It is not entirely evident from your description what you asking, Chia. For
example, the statement, "These 3d vectors are in cartesian coordinates" is not
completely clear to me. I am guessing what you mean is that you have two n
by 3 arrays, A and B, in which the corresponding rows in them are x,y,z
(Cartesian) coordinates in two different coordinate systems, one presumably
rotated with respect to the other about a common origin. It is this 3 x 3
rotation matrix that you are apparently seeking as your "directional cosine
matrix". Have I guessed correctly?
You didn't mention a possible translation in aligning the two sets of points.
If that were necessary, you could subtract the mean values of each so that the
sum of the coordinates in A and B would then be zero. The necessary
translation would then be the vector difference between these two mean value
vectors. I have therefore assumed below that the sums of each coordinate
column in A and B are zero: sum(A,1) = sum(B,1) = [0,0,0].
I do not regard the method I am about to give as entirely satisfactory.

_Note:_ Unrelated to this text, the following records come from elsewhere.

/-- 10_state.md R25: BUSY rises only at the acceptance of a valid command and falls only at the engine's completion
step or a reset; its reset value is 0. -/
def Obligations.BusyFollowsAcceptanceAndCompletion : Prop :=
  (∀ s t : State, step s = .next t → s.status.busy = false → t.status.busy = true →
    ∃ (x : Option Temp) (a : Access) (op : Mode), nextMove s = .host (.bus x a)
      ∧ (a.dir = .write ∧ a.off = 0x004#12 ∧ modeOf a.data = some op)
      ∧ (operands op s).Valid (addrLimit s.platform) ∧ t.latch = some (operands op s))
    ∧ (∀ s t : State, step s = .next t → s.status.busy = true → t.status.busy = false →
      nextMove s = .engine ∨ nextMove s = .reset)
    ∧ State.reset.status.busy = false

/-- 10_state.md R28: DROPPED rises only by a CMD write while BUSY = 1, and falls only by a STATUS write with bit 3 or
a reset; its reset value is 0. -/
def Obligations.DroppedIsSticky : Prop :=
  (∀ (s : State) (v : Word), s.status.busy = true →
    ∃ t, exec (.regWrCmd v) s = .next t ∧ t.status.dropped = true)
    ∧ (∀ s t : State, step s = .next t → s.status.dropped = false → t.status.dropped = true →
      s.status.busy = true ∧ ∃ (x : Option Temp) (a : Access), nextMove s = .host (.bus x a)
        ∧ a.dir = .write ∧ a.off = 0x004#12)
    ∧ (∀ s t : State, step s = .next t → s.status.dropped = true → t.status.dropped = false →
      nextMove s = .reset ∨ ∃ (x : Option Temp) (a : Access), nextMove s = .host (.bus x a)
        ∧ a.dir = .write ∧ a.off = 0x008#12 ∧ a.data.getLsbD 3 = true)
    ∧ State.reset.status.dropped = false

/-- 10_state.md R26, R27, R41: DONE rises only by the engine's completion, ERR only by it or by a command that is
rejected; each falls only by a reset, a CMD write while BUSY = 0, or a STATUS write with its bit. -/
def Obligations.DoneAndErrFollowTheirRules : Prop :=
  ∀ s t : State, step s = .next t →
    let cmdWritten : Prop := s.status.busy = false ∧ ∃ (x : Option Temp) (a : Access),
      nextMove s = .host (.bus x a) ∧ a.dir = .write ∧ a.off = 0x004#12
    let statusWritten (b : Nat) : Prop := ∃ (x : Option Temp) (a : Access),
      nextMove s = .host (.bus x a) ∧ a.dir = .write ∧ a.off = 0x008#12 ∧ a.data.getLsbD b = true
    (s.status.done = false → t.status.done = true → nextMove s = .engine)
      ∧ (s.status.err = false → t.status.err = true → nextMove s = .engine ∨ cmdWritten)
      ∧ (s.status.done = true → t.status.done = false → nextMove s = .reset ∨ cmdWritten ∨ statusWritten 1)
      ∧ (s.status.err = true → t.status.err = false → nextMove s = .reset ∨ cmdWritten ∨ statusWritten 2)

/-- 20_memory.md R66, R67, 60_exceptions.md R164: sample memory changes only by the engine's completion, a reset
during a command, or a host write to sample memory; no register access changes it. -/
def Obligations.MemoryChangesOnlyBy : Prop :=
  ∀ (s t : State) (a : Nat), step s = .next t → readByte t.mem a ≠ readByte s.mem a →
    nextMove s = .engine ∨ nextMove s = .reset ∨ ∃ (b : Word) (bs : List Byte), nextMove s = .host (.wrmem b bs)

/-- 70_reset_and_hazards.md R207: a run whose host executed HALT while BUSY = 1 is not over, and the engine's
completion ends it; a run that is over stays as it is (with the schedule used up the engine moves next, log entry 2). -/
def Obligations.HaltedRunContinuesToItsEnd : Prop :=
  (∀ s : State, Inv s → Safe s → s.sched = [] → s.host.halted = true → s.status.busy = true →
    (∀ L, s.latch = some L → SourceDefined s L) →
      ¬RunOver s ∧ ∃ t, step s = .next t ∧ RunOver t)
    ∧ ∀ s : State, RunOver s → s.sched = [] → step s = .next s
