/-- Settles O60: the reset state's fields are written out, and its memory lists no byte. -/
theorem firstStateHoldsTheResetValues : Obligations.FirstStateHoldsTheResetValues :=
  ⟨rfl, rfl, rfl, rfl, rfl, rfl, rfl, rfl, rfl, rfl, irq_eq_false_of_reset rfl, readByte_nil⟩
end
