-- ==== Sys2Proof/Certificates/Slice0/Obligations.lean ====
section
/-! DEFINITION. The statements for the provers, from the numbered rules of spec/. The first part is
their vocabulary: the end of a command as R171 words it, and the conditions R56 and R80 list, in
plain arithmetic on the words, apart from the model's own functions. -/

namespace Sys2Proof.Machine

/-- `s` after a perform step that ends with code 0: BUSY 0, DONE 1, ERR 0, STICKY kept (R171). -/
def State.endedOk (s : State) : State :=
  { s with status := { busy := false, done := true, err := 0, sticky := s.status.sticky } }

/-- `s` after a perform step that ends with a code that is not 0: STICKY 1 (R171). -/
def State.endedErr (s : State) (code : BitVec 4) : State :=
  { s with status := { busy := false, done := true, err := code, sticky := true } }

/-- A run that has met no model fault and whose next turn is `t`. -/
abbrev State.nextTurn (s : State) (t : Turn) (ts : List Turn) : Prop :=
  s.faults = [] ∧ s.turns = t :: ts

/-- A run that has met no model fault and whose next move is the sequencer's: its turn stands next,
or no turn is left; `ts` is what stays. -/
abbrev State.sequencerNext (s : State) (ts : List Turn) : Prop :=
  s.faults = [] ∧ (s.turns = .sequencer :: ts ∨ (s.turns = [] ∧ ts = []))

/-- The 12 legal words of R80's table, each with its command. -/
def legalWords : List (Word × Instr) :=
  [(0x00000001, .capacity), (0x00000002, .coord), (0x00000003, .framebit), (0x00000004, .map),
   (0x00000006, .encode), (0x00000008, .decode), (0x00000005, .toggleR), (0x00000015, .toggleG),
   (0x00000025, .toggleB), (0x00000007, .readbitR), (0x00000017, .readbitG),
   (0x00000027, .readbitB)]

/-- The causes of ILLEGAL_COMMAND that R174 lists, on the word as a number. -/
def illegalWord (w : Nat) : Prop :=
  w % 16 = 0 ∨ 9 ≤ w % 16 ∨ w / 64 ≠ 0 ∨
    (w % 16 ≠ 5 ∧ w % 16 ≠ 7 ∧ w / 16 % 4 ≠ 0) ∨
    ((w % 16 = 5 ∨ w % 16 = 7) ∧ w / 16 % 4 = 3)

/-- An out-of-range address (R51, R54, R55), on the address as a number. -/
def outOfRange (s : State) : Transaction → Prop
  | .readReg a => 0xFC < a.toNat ∨ a.toNat % 4 ≠ 0
  | .writeReg a _ => 0xFC < a.toNat ∨ a.toNat % 4 ≠ 0
  | .readGrid _ a => s.gridMaxW ≤ a.toNat / 65536 ∨ s.gridMaxH ≤ a.toNat % 65536
  | .writeGrid _ a _ => s.gridMaxW ≤ a.toNat / 65536 ∨ s.gridMaxH ≤ a.toNat % 65536
  | .readPin a => s.pbufBytes ≤ a.toNat
  | .writePin a _ => s.pbufBytes ≤ a.toNat
  | .readPout a => s.pbufBytes ≤ a.toNat
  | .writePout a _ => s.pbufBytes ≤ a.toNat

/-- A transaction that reads. -/
def isRead : Transaction → Prop
  | .readReg _ | .readGrid _ _ | .readPin _ | .readPout _ => True
  | .writeReg _ _ | .writeGrid _ _ _ | .writePin _ _ | .writePout _ _ => False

It has
two fundamental weaknesses. The first weakness is that if A and B are not
accurate rotations of one another, the method may not give a perfect least
squares optimum rotation matrix for them. In fact, if they vary too far from
being rotations of one another, the method could conceivably fail altogether.
The second weakness has to do with the eigenvalues (singular values in this
case) that are computed below. If it were to happen that two or three of them
were essentially equal, the method again falls apart.
If we (temporarily) ignore these difficulties, do this:
[U1,S1,V1] = svd(A'*A,0); % Find eigenvalues and eigenvectors
[U2,S2,V2] = svd(B'*B,0); % for A'*A and B'*B
mn = inf;
II = [-1,-1,-1;-1,-1,1;-1,1,-1;-1,1,1;1,-1,-1;1,-1,1;1,1,-1;1,1,1];
for k = 1:8
Rt = V1*diag(II(k,:))*V2'; % One of these eight
X = B-A*Rt; % possibilities should be the right one
tt = norm(X(:)); % Choose the closest fit to find it
if tt < mn, mn = tt; R = Rt; end
end
Then R is the desired rotation matrix from the n points in A to those in B. We
should have essential equality, B = A*R, provided the points in B are actually
rotated versions of those in A.
The reasoning here is that the eigenvalues of A'*A and B'*B should
(hopefully) be the same, and then the matrix V1*V2', with one of eight
possible combinations of sign changes in the columns of V1, should be the
required transformation from A to B. We have only to search through the
eight possibilities to find it.
As stated above, if two or three of the eigenvalues in S1 or S2 should
happen to be equal, the logic in the previous paragraph fails. There would
have to be a search through infinitely many possible matrices between V1 and
V2', which of course is impossible. The method would break down in this
case.
I should mention here that if some kind of reflection has occurred between
the points of A and those of B, this method will come up with an R matrix
whose determinant is -1, that is, it is a reflection, not a rotation, matrix.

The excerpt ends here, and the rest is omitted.